To show the derivation of the explicit formula from the trace formula, here's an example using a sharp cutoff test function, which recovers Riemann's original formula for the prime counting function \(\pi(x) = \sum_{p \leq x} 1\). This test function is not smooth (as for strict convergence in Weil's formula), but it does serve as a distributional limit and demonstrates the process. This example will show how the bridge works between the dynamical trace formula to classical analytic number theory, where the stability condition (RH) defines the sum over zeros.
Musing on the sharp cutoff test function in the multiplicative variable; define the function \(f(y)\) as: \[ f(y) = \begin{cases} 1 & \text{if } 1 \leq y \leq x, \\ 1/2 & \text{if } y = x, \\ 0 & \text{otherwise}. \end{cases} \] This corresponds to a step function for the sum \(\sum_{n \leq x} \Lambda(n)/n^{1/2}\), but to align with the trace, the associated \(g(u) = e^{u/2} f(e^u)\), is used which is 1 for \(0 \leq u \leq \log x\) (shifted by the critical line factor).
The trace \[ \operatorname{Tr}(U(g)) \] will approximate the smoothed sum over primes and in the limit of sharp cutoff, it looks like it produces Riemann's formula for: \[ \sum_{n \leq x} \Lambda(n) = x - \sum_\rho \frac{x^\rho}{\rho} + \text{archimedean terms}. \]
Geometric Side from Trace Formula: Applying the sharp cutoff \(g(u)\) to the prime power sum: \[ \sum_p \sum_k \frac{\log p}{p^{k/2}} \left[ g(k \log p) + g(-k \log p) \right] \approx \sum_{p^k \leq x} \frac{\log p}{\sqrt{p^k}} + \sum_{p^k \leq x} \frac{\log p}{p^k \sqrt{p^k}}, \] where the second term (from negative logs) is small for large x (converges quickly). Main term is \(\sum_{n \leq x} \frac{\Lambda(n)}{\sqrt{n}}\), with \(\Lambda(n) = \log p\) for n = p^k.
Archimedean Term \(W_r(g)\): For the real place, the integral with sharp cutoff gives the logarithmic term: \(\log(2\pi) + (\log x)/2\), from the Gamma factor in the functional equation.
Spectral Side: The Fourier transform of the cutoff is \(\hat{g}(\gamma) = \frac{\sin(\gamma \log x)}{\gamma}\), so the sum over zeros is: \[ \sum_\rho \frac{x^\rho}{\rho} = \sum_\gamma \frac{x^{1/2 + i\gamma}}{1/2 + i\gamma}. \] (assuming RH for real \(\gamma\)).

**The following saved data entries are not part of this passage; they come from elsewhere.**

-- ==== Sys2Proof/Laws/FrameBase.lean ====
section
/-! SUPPORT. Frames of the model's operations over shared operations: none touches the queue; memory is left alone or keeps its
canonical form. -/

set_option maxRecDepth 4000
set_option linter.unusedSimpArgs false

namespace Sys2Proof.Machine

/-- A fold of steps that leave a field alone leaves it alone. -/
@[simp] theorem foldl_p {α : Type} (g : State → α → State) (l : List α) (s : State)
    (h : ∀ t x, (g t x).pending = t.pending) : (l.foldl g s).pending = s.pending := by
  induction l generalizing s with
  | nil => rfl
  | cons x l ih => exact (ih _).trans (h _ _)

/-- The same, where a step is given by an equation. -/
theorem foldl_p' {α : Type} (g : State → α → State) (l : List α) (s : State)
    (h : ∀ t x u, u = g t x → u.pending = t.pending) : (l.foldl g s).pending = s.pending :=
  foldl_p g l s fun t x => h t x _ rfl

@[simp] theorem foldl_m {α : Type} (g : State → α → State) (l : List α) (s : State)
    (h : ∀ t x, (g t x).mem = t.mem) : (l.foldl g s).mem = s.mem := by
  induction l generalizing s with
  | nil => rfl
  | cons x l ih => exact (ih _).trans (h _ _)

theorem foldl_wf {α : Type} (g : State → α → State) (l : List α) (s : State) (hs : Memory.wf s.mem = true)
    (h : ∀ t x, Memory.wf t.mem = true → Memory.wf (g t x).mem = true) : Memory.wf (l.foldl g s).mem = true := by
  induction l generalizing s with
  | nil => exact hs
  | cons x l ih => exact ih _ (h _ _ hs)

theorem foldl_wf' {α : Type} (g : State → α → State) (l : List α) (s : State) (hs : Memory.wf s.mem = true)
    (h : ∀ t x u, u = g t x → Memory.wf t.mem = true → Memory.wf u.mem = true) : Memory.wf (l.foldl g s).mem = true :=
  foldl_wf g l s hs fun t x => h t x _ rfl

@[simp] theorem State.modHead_pending (s) (a1) (a2) : (State.modHead s a1 a2).pending = s.pending := by
  unfold State.modHead
  simp
@[simp] theorem State.modHead_mem (s) (a1) (a2) : (State.modHead s a1 a2).mem = s.mem := by
  unfold State.modHead
  simp

@[simp] theorem State.modSlot_pending (s) (a1) (a2) : (State.modSlot s a1 a2).pending = s.pending := by
  unfold State.modSlot
  simp
@[simp] theorem State.modSlot_mem (s) (a1) (a2) : (State.modSlot s a1 a2).mem = s.mem := by
  unfold State.modSlot
  simp

@[simp] theorem State.modDom_pending (s) (a1) (a2) : (State.modDom s a1 a2).pending = s.pending := by
  unfold State.modDom
  simp
@[simp] theorem State.modDom_mem (s) (a1) (a2) : (State.modDom s a1 a2).mem = s.mem := by
  unfold State.modDom
  simp

@[simp] theorem State.modMon_pending (s) (a1) (a2) : (State.modMon s a1 a2).pending = s.pending := by
  unfold State.modMon
  simp
@[simp] theorem State.modMon_mem (s) (a1) (a2) : (State.modMon s a1 a2).mem = s.mem := by
  unfold State.modMon
  simp

@[simp] theorem State.modUnit_pending (s) (a1) (a2) : (State.modUnit s a1 a2).pending = s.pending := by
  unfold State.modUnit
  simp
@[simp] theorem State.modUnit_mem (s) (a1) (a2) : (State.modUnit s a1 a2).mem = s.mem := by
  unfold State.modUnit
  simp

@[simp] theorem State.modRange_pending (s) (a1) (a2) : (State.modRange s a1 a2).pending = s.pending := by
  unfold State.modRange
  simp
@[simp] theorem State.modRange_mem (s) (a1) (a2) : (State.modRange s a1 a2).mem = s.mem := by
  unfold State.modRange
  simp

@[simp] theorem State.emit_pending (s) (a1) : (State.emit s a1).pending = s.pending := by
  unfold State.emit
  simp
@[simp] theorem State.emit_mem (s) (a1) : (State.emit s a1).mem = s.mem := by
  unfold State.emit
  simp

@[simp] theorem fire_pending (a0) (a1) (s) : (fire a0 a1 s).pending = s.pending := by
  unfold fire
  simp [*, apply_ite State.pending, apply_ite State.mem]
@[simp] theorem fire_mem (a0) (a1) (s) : (fire a0 a1 s).mem = s.mem := by
  unfold fire
  simp [*, apply_ite State.pending, apply_ite State.mem]

@[simp] theorem fireAll_pending (a0) (a1) (s) : (fireAll a0 a1 s).pending = s.pending := by
  unfold fireAll
  simp
@[simp] theorem fireAll_mem (a0) (a1) (s) : (fireAll a0 a1 s).mem = s.mem := by
  unfold fireAll
  simp

@[simp] theorem stage_pending (a0) (a1) (a2) (a3) (a4) (s) : (stage a0 a1 a2 a3 a4 s).pending = s.pending := by
  unfold stage
  simp
@[simp] theorem stage_mem (a0) (a1) (a2) (a3) (a4) (s) : (stage a0 a1 a2 a3 a4 s).mem = s.mem := by
  unfold stage
  simp

@[simp] theorem dropRec_pending (s) : (dropRec s).pending = s.pending := by
  unfold dropRec
  simp
@[simp] theorem dropRec_mem (s) : (dropRec s).mem = s.mem := by
  unfold dropRec
  simp

@[simp] theorem stageEvent_pending (a0) (a1) (s) : (stageEvent a0 a1 s).pending = s.pending := by
  unfold stageEvent
  simp [*, apply_ite State.pending, apply_ite State.mem]
@[simp] theorem stageEvent_mem (a0) (a1) (s) : (stageEvent a0 a1 s).mem = s.mem := by
  unfold stageEvent
  simp [*, apply_ite State.pending, apply_ite State.mem]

Equating and Integrating: The explicit formula for the von Mangoldt sum is: \[ \sum_{n \leq x} \Lambda(n) = x - \sum_\rho \frac{x^\rho}{\rho} - \log(2\pi) - \frac{1}{2} \log(1 - x^{-2}) + \epsilon, \] where \(\epsilon\) is the error term (under RH, O(\sqrt{x} \log x)). To get \(\pi(x)\), integrate with weight 1/\log n: \[ \pi(x) = \operatorname{li}(x)\ - \sum_\rho \operatorname{li}(x^\rho) + \text{terms}, \] where \(\operatorname{li}(y)\ = \int_2^y \frac{dt}{\log t}\).

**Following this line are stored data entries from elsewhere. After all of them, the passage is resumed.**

@[simp] theorem clearForWrite_pending (a0) (s) : (clearForWrite a0 s).pending = s.pending := by
  unfold clearForWrite
  simp [*, apply_ite State.pending, apply_ite State.mem]
theorem clearForWrite_wf (a0) (s) (h : Memory.wf s.mem = true) : Memory.wf (clearForWrite a0 s).mem = true := by
  unfold clearForWrite
  (try dsimp only)
  (repeat' (first | with_reducible assumption | split | (with_reducible refine foldl_wf _ _ _ ?_ (fun t x h => ?_)) | (with_reducible refine clearPage_wf _ _ ?_))) <;> (try simp) <;>
    (repeat' (first | with_reducible assumption | split | (with_reducible refine foldl_wf _ _ _ ?_ (fun t x h => ?_)) | (with_reducible refine clearPage_wf _ _ ?_))) <;> (try simp) <;>
    (repeat' (first | with_reducible assumption | split | (with_reducible refine foldl_wf _ _ _ ?_ (fun t x h => ?_)) | (with_reducible refine clearPage_wf _ _ ?_))) <;> simp_all

@[simp] theorem chargeDimm_pending (a0) (s) : (chargeDimm a0 s).pending = s.pending := by
  unfold chargeDimm
  simp [*, apply_ite State.pending, apply_ite State.mem]
theorem chargeDimm_wf (a0) (s) (h : Memory.wf s.mem = true) : Memory.wf (chargeDimm a0 s).mem = true := by
  unfold chargeDimm
  (try dsimp only)
  (repeat' (first | with_reducible assumption | split | (with_reducible refine foldl_wf _ _ _ ?_ (fun t x h => ?_)) | (with_reducible refine fenceUnit_wf _ _ _ ?_))) <;> (try simp) <;>
    (repeat' (first | with_reducible assumption | split | (with_reducible refine foldl_wf _ _ _ ?_ (fun t x h => ?_)) | (with_reducible refine fenceUnit_wf _ _ _ ?_))) <;> (try simp) <;>
    (repeat' (first | with_reducible assumption | split | (with_reducible refine foldl_wf _ _ _ ?_ (fun t x h => ?_)) | (with_reducible refine fenceUnit_wf _ _ _ ?_))) <;> simp_all

@[simp] theorem chargeAll_pending (a0) (s) : (chargeAll a0 s).pending = s.pending := by
  unfold chargeAll
  simp
theorem chargeAll_wf (a0) (s) (h : Memory.wf s.mem = true) : Memory.wf (chargeAll a0 s).mem = true := by
  unfold chargeAll
  (try dsimp only)
  (repeat' (first | with_reducible assumption | split | (with_reducible refine foldl_wf _ _ _ ?_ (fun t x h => ?_)) | (with_reducible refine chargeDimm_wf _ _ ?_))) <;> (try simp) <;>
    (repeat' (first | with_reducible assumption | split | (with_reducible refine foldl_wf _ _ _ ?_ (fun t x h => ?_)) | (with_reducible refine chargeDimm_wf _ _ ?_))) <;> (try simp) <;>
    (repeat' (first | with_reducible assumption | split | (with_reducible refine foldl_wf _ _ _ ?_ (fun t x h => ?_)) | (with_reducible refine chargeDimm_wf _ _ ?_))) <;> simp_all

@[simp] theorem raiseWhole_pending (a0) (a1) (a2) (a3) (s) : (raiseWhole a0 a1 a2 a3 s).pending = s.pending := by
  unfold raiseWhole
  simp
@[simp] theorem raiseWhole_mem (a0) (a1) (a2) (a3) (s) : (raiseWhole a0 a1 a2 a3 s).mem = s.mem := by
  unfold raiseWhole
  simp

@[simp] theorem tamper_pending (a0) (a1) (s) : (tamper a0 a1 s).pending = s.pending := by
  unfold tamper
  simp
@[simp] theorem tamper_mem (a0) (a1) (s) : (tamper a0 a1 s).mem = s.mem := by
  unfold tamper
  simp

@[simp] theorem finishPoison_pending (a0) (s) : (finishPoison a0 s).pending = s.pending := by
  unfold finishPoison
  simp
@[simp] theorem finishPoison_mem (a0) (s) : (finishPoison a0 s).mem = s.mem := by
  unfold finishPoison
  simp

@[simp] theorem lostLine_pending (a0) (a1) (s) : (lostLine a0 a1 s).pending = s.pending := by
  unfold lostLine
  simp
theorem lostLine_wf (a0) (a1) (s) (h : Memory.wf s.mem = true) : Memory.wf (lostLine a0 a1 s).mem = true := by
  unfold lostLine
  (try dsimp only)
  (repeat' (first | with_reducible assumption | split | (with_reducible refine foldl_wf _ _ _ ?_ (fun t x h => ?_)) | (with_reducible refine makeLost_wf _ _ _ _ _ _ ?_))) <;> (try simp) <;>
    (repeat' (first | with_reducible assumption | split | (with_reducible refine foldl_wf _ _ _ ?_ (fun t x h => ?_)) | (with_reducible refine makeLost_wf _ _ _ _ _ _ ?_))) <;> (try simp) <;>
    (repeat' (first | with_reducible assumption | split | (with_reducible refine foldl_wf _ _ _ ?_ (fun t x h => ?_)) | (with_reducible refine makeLost_wf _ _ _ _ _ _ ?_))) <;> simp_all

@[simp] theorem lineCmd_pending (a0) (a1) (a2) (a3) (s) : (lineCmd a0 a1 a2 a3 s).pending = s.pending := by
  unfold lineCmd
  simp
@[simp] theorem lineCmd_mem (a0) (a1) (a2) (a3) (s) : (lineCmd a0 a1 a2 a3 s).mem = s.mem := by
  unfold lineCmd
  simp

@[simp] theorem readFrame_pending (a0) (a1) (s) : (readFrame a0 a1 s).pending = s.pending := by
  unfold readFrame
  simp [*, apply_ite State.pending, apply_ite State.mem]
theorem readFrame_wf (a0) (a1) (s) (h : Memory.wf s.mem = true) : Memory.wf (readFrame a0 a1 s).mem = true := by
  unfold readFrame
  (try dsimp only)
  (repeat' (first | with_reducible assumption | split | (with_reducible refine foldl_wf _ _ _ ?_ (fun t x h => ?_)) | (with_reducible refine lostLine_wf _ _ _ ?_))) <;> (try simp) <;>
    (repeat' (first | with_reducible assumption | split | (with_reducible refine foldl_wf _ _ _ ?_ (fun t x h => ?_)) | (with_reducible refine lostLine_wf _ _ _ ?_))) <;> (try simp) <;>
    (repeat' (first | with_reducible assumption | split | (with_reducible refine foldl_wf _ _ _ ?_ (fun t x h => ?_)) | (with_reducible refine lostLine_wf _ _ _ ?_))) <;> simp_all

@[simp] theorem enterFix_pending (a0) (a1) (s) : (enterFix a0 a1 s).pending = s.pending := by
  unfold enterFix
  simp
@[simp] theorem enterFix_mem (a0) (a1) (s) : (enterFix a0 a1 s).mem = s.mem := by
  unfold enterFix
  simp

@[simp] theorem rewriteCopy_pending (a0) (a1) (s) : (rewriteCopy a0 a1 s).pending = s.pending := by
  unfold rewriteCopy
  simp [*, apply_ite State.pending, apply_ite State.mem]
@[simp] theorem rewriteCopy_mem (a0) (a1) (s) : (rewriteCopy a0 a1 s).mem = s.mem := by
  unfold rewriteCopy
  simp [*, apply_ite State.pending, apply_ite State.mem]

@[simp] theorem readRetry_pending (a0) (a1) (s) : (readRetry a0 a1 s).pending = s.pending := by
  unfold readRetry
  simp
@[simp] theorem readRetry_mem (a0) (a1) (s) : (readRetry a0 a1 s).mem = s.mem := by
  unfold readRetry
  simp

@[simp] theorem nextLine_pending (a0) (a1) (a2) (a3) (a4) (s) : (nextLine a0 a1 a2 a3 a4 s).pending = s.pending := by
  unfold nextLine
  simp [*, apply_ite State.pending, apply_ite State.mem]
theorem nextLine_wf (a0) (a1) (a2) (a3) (a4) (s) (h : Memory.wf s.mem = true) : Memory.wf (nextLine a0 a1 a2 a3 a4 s).mem = true := by
  unfold nextLine
  (try dsimp only)
  (repeat' (first | with_reducible assumption | split | (with_reducible refine foldl_wf _ _ _ ?_ (fun t x h => ?_)) | (with_reducible refine chargeAll_wf _ _ ?_) | (with_reducible refine lostLine_wf _ _ _ ?_))) <;> (try simp) <;>
    (repeat' (first | with_reducible assumption | split | (with_reducible refine foldl_wf _ _ _ ?_ (fun t x h => ?_)) | (with_reducible refine chargeAll_wf _ _ ?_) | (with_reducible refine lostLine_wf _ _ _ ?_))) <;> (try simp) <;>
    (repeat' (first | with_reducible assumption | split | (with_reducible refine foldl_wf _ _ _ ?_ (fun t x h => ?_)) | (with_reducible refine chargeAll_wf _ _ ?_) | (with_reducible refine lostLine_wf _ _ _ ?_))) <;> simp_all

@[simp] theorem scrubRewrite_pending (a0) (a1) (s) : (scrubRewrite a0 a1 s).pending = s.pending := by
  unfold scrubRewrite
  simp [*, apply_ite State.pending, apply_ite State.mem]
@[simp] theorem scrubRewrite_mem (a0) (a1) (s) : (scrubRewrite a0 a1 s).mem = s.mem := by
  unfold scrubRewrite
  simp [*, apply_ite State.pending, apply_ite State.mem]

@[simp] theorem lineReturn_pending (a0) (a1) (a2) (a3) (a4) (a5) (s) : (lineReturn a0 a1 a2 a3 a4 a5 s).pending = s.pending := by
  unfold lineReturn
  (try dsimp only)
  (repeat' split) <;> (try simp [*, apply_ite State.pending, apply_ite State.mem]) <;> (try (repeat' split) <;> simp [*, apply_ite State.pending, apply_ite State.mem])
theorem lineReturn_wf (a0) (a1) (a2) (a3) (a4) (a5) (s) (h : Memory.wf s.mem = true) : Memory.wf (lineReturn a0 a1 a2 a3 a4 a5 s).mem = true := by
  unfold lineReturn
  (try dsimp only)
  (repeat' (first | with_reducible assumption | split | (with_reducible refine foldl_wf _ _ _ ?_ (fun t x h => ?_)) | (with_reducible refine chargeAll_wf _ _ ?_) | (with_reducible refine nextLine_wf _ _ _ _ _ _ ?_))) <;> (try simp) <;>
    (repeat' (first | with_reducible assumption | split | (with_reducible refine foldl_wf _ _ _ ?_ (fun t x h => ?_)) | (with_reducible refine chargeAll_wf _ _ ?_) | (with_reducible refine nextLine_wf _ _ _ _ _ _ ?_))) <;> (try simp) <;>
    (repeat' (first | with_reducible assumption | split | (with_reducible refine foldl_wf _ _ _ ?_ (fun t x h => ?_)) | (with_reducible refine chargeAll_wf _ _ ?_) | (with_reducible refine nextLine_wf _ _ _ _ _ _ ?_))) <;> simp_all

@[simp] theorem lostBlock_pending (a0) (a1) (a2) (a3) (s) : (lostBlock a0 a1 a2 a3 s).pending = s.pending := by
  unfold lostBlock
  simp
theorem lostBlock_wf (a0) (a1) (a2) (a3) (s) (h : Memory.wf s.mem = true) : Memory.wf (lostBlock a0 a1 a2 a3 s).mem = true := by
  unfold lostBlock
  (try dsimp only)
  (repeat' (first | with_reducible assumption | split | (with_reducible refine foldl_wf _ _ _ ?_ (fun t x h => ?_)) | (with_reducible refine makeLost_wf _ _ _ _ _ _ ?_))) <;> (try simp) <;>
    (repeat' (first | with_reducible assumption | split | (with_reducible refine foldl_wf _ _ _ ?_ (fun t x h => ?_)) | (with_reducible refine makeLost_wf _ _ _ _ _ _ ?_))) <;> (try simp) <;>
    (repeat' (first | with_reducible assumption | split | (with_reducible refine foldl_wf _ _ _ ?_ (fun t x h => ?_)) | (with_reducible refine makeLost_wf _ _ _ _ _ _ ?_))) <;> simp_all

@[simp] theorem blockVerdict_pending (a0) (a1) (a2) (a3) (a4) (a5) (a6) (s) : (blockVerdict a0 a1 a2 a3 a4 a5 a6 s).pending = s.pending := by
  unfold blockVerdict
  simp [*, apply_ite State.pending, apply_ite State.mem]
theorem blockVerdict_wf (a0) (a1) (a2) (a3) (a4) (a5) (a6) (s) (h : Memory.wf s.mem = true) : Memory.wf (blockVerdict a0 a1 a2 a3 a4 a5 a6 s).mem = true := by
  unfold blockVerdict
  (try dsimp only)
  (repeat' (first | with_reducible assumption | split | (with_reducible refine foldl_wf _ _ _ ?_ (fun t x h => ?_)) | (with_reducible refine lostBlock_wf _ _ _ _ _ ?_))) <;> (try simp) <;>
    (repeat' (first | with_reducible assumption | split | (with_reducible refine foldl_wf _ _ _ ?_ (fun t x h => ?_)) | (with_reducible refine lostBlock_wf _ _ _ _ _ ?_))) <;> (try simp) <;>
    (repeat' (first | with_reducible assumption | split | (with_reducible refine foldl_wf _ _ _ ?_ (fun t x h => ?_)) | (with_reducible refine lostBlock_wf _ _ _ _ _ ?_))) <;> simp_all

@[simp] theorem advanceBlock_pending (a0) (a1) (a2) (a3) (a4) (s) : (advanceBlock a0 a1 a2 a3 a4 s).pending = s.pending := by
  unfold advanceBlock
  (try dsimp only)
  (repeat' split) <;> (try simp [*, apply_ite State.pending, apply_ite State.mem]) <;> (try (repeat' split) <;> simp [*, apply_ite State.pending, apply_ite State.mem])
theorem advanceBlock_wf (a0) (a1) (a2) (a3) (a4) (s) (h : Memory.wf s.mem = true) : Memory.wf (advanceBlock a0 a1 a2 a3 a4 s).mem = true := by
  unfold advanceBlock
  (try dsimp only)
  (repeat' (first | with_reducible assumption | split | (with_reducible refine foldl_wf _ _ _ ?_ (fun t x h => ?_)) | (with_reducible refine blockVerdict_wf _ _ _ _ _ _ _ _ ?_))) <;> (try simp) <;>
    (repeat' (first | with_reducible assumption | split | (with_reducible refine foldl_wf _ _ _ ?_ (fun t x h => ?_)) | (with_reducible refine blockVerdict_wf _ _ _ _ _ _ _ _ ?_))) <;> (try simp) <;>
    (repeat' (first | with_reducible assumption | split | (with_reducible refine foldl_wf _ _ _ ?_ (fun t x h => ?_)) | (with_reducible refine blockVerdict_wf _ _ _ _ _ _ _ _ ?_))) <;> simp_all

@[simp] theorem blockWhole_pending (a0) (a1) (a2) (a3) (a4) (a5) (s) : (blockWhole a0 a1 a2 a3 a4 a5 s).pending = s.pending := by
  unfold blockWhole
  simp [*, apply_ite State.pending, apply_ite State.mem]
theorem blockWhole_wf (a0) (a1) (a2) (a3) (a4) (a5) (s) (h : Memory.wf s.mem = true) : Memory.wf (blockWhole a0 a1 a2 a3 a4 a5 s).mem = true := by
  unfold blockWhole
  (try dsimp only)
  (repeat' (first | with_reducible assumption | split | (with_reducible refine foldl_wf _ _ _ ?_ (fun t x h => ?_)) | (with_reducible refine chargeAll_wf _ _ ?_))) <;> (try simp) <;>
    (repeat' (first | with_reducible assumption | split | (with_reducible refine foldl_wf _ _ _ ?_ (fun t x h => ?_)) | (with_reducible refine chargeAll_wf _ _ ?_))) <;> (try simp) <;>
    (repeat' (first | with_reducible assumption | split | (with_reducible refine foldl_wf _ _ _ ?_ (fun t x h => ?_)) | (with_reducible refine chargeAll_wf _ _ ?_))) <;> simp_all

@[simp] theorem blockReturn_pending (a0) (a1) (a2) (a3) (a4) (a5) (s) : (blockReturn a0 a1 a2 a3 a4 a5 s).pending = s.pending := by
  unfold blockReturn
  (try dsimp only)
  (repeat' split) <;> (try simp [*, apply_ite State.pending, apply_ite State.mem]) <;> (try (repeat' split) <;> simp [*, apply_ite State.pending, apply_ite State.mem])
theorem blockReturn_wf (a0) (a1) (a2) (a3) (a4) (a5) (s) (h : Memory.wf s.mem = true) : Memory.wf (blockReturn a0 a1 a2 a3 a4 a5 s).mem = true := by
  unfold blockReturn
  (try dsimp only)
  (repeat' (first | with_reducible assumption | split | (with_reducible refine foldl_wf _ _ _ ?_ (fun t x h => ?_)) | (with_reducible refine advanceBlock_wf _ _ _ _ _ _ ?_) | (with_reducible refine blockWhole_wf _ _ _ _ _ _ _ ?_))) <;> (try simp) <;>
    (repeat' (first | with_reducible assumption | split | (with_reducible refine foldl_wf _ _ _ ?_ (fun t x h => ?_)) | (with_reducible refine advanceBlock_wf _ _ _ _ _ _ ?_) | (with_reducible refine blockWhole_wf _ _ _ _ _ _ _ ?_))) <;> (try simp) <;>
    (repeat' (first | with_reducible assumption | split | (with_reducible refine foldl_wf _ _ _ ?_ (fun t x h => ?_)) | (with_reducible refine advanceBlock_wf _ _ _ _ _ _ ?_) | (with_reducible refine blockWhole_wf _ _ _ _ _ _ _ ?_))) <;> simp_all

@[simp] theorem readCold_pending (a0) (a1) (s) : (readCold a0 a1 s).pending = s.pending := by
  unfold readCold
  simp [*, apply_ite State.pending, apply_ite State.mem]
theorem readCold_wf (a0) (a1) (s) (h : Memory.wf s.mem = true) : Memory.wf (readCold a0 a1 s).mem = true := by
  unfold readCold
  (try dsimp only)
  (repeat' (first | with_reducible assumption | split | (with_reducible refine foldl_wf _ _ _ ?_ (fun t x h => ?_)) | (with_reducible refine advanceBlock_wf _ _ _ _ _ _ ?_))) <;> (try simp) <;>
    (repeat' (first | with_reducible assumption | split | (with_reducible refine foldl_wf _ _ _ ?_ (fun t x h => ?_)) | (with_reducible refine advanceBlock_wf _ _ _ _ _ _ ?_))) <;> (try simp) <;>
    (repeat' (first | with_reducible assumption | split | (with_reducible refine foldl_wf _ _ _ ?_ (fun t x h => ?_)) | (with_reducible refine advanceBlock_wf _ _ _ _ _ _ ?_))) <;> simp_all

Its dynamic: Cutoff enforces balance; off the critical line sum over \(\rho\) would diverge, but stability (RH) keeps it oscillatory.
For x = 10, \(\pi(10) = 4\) (primes: 2,3,5,7). Riemann's formula gives the approximate match with known zeros (exact computation needs many terms). This shows how the trace leads to prime counting.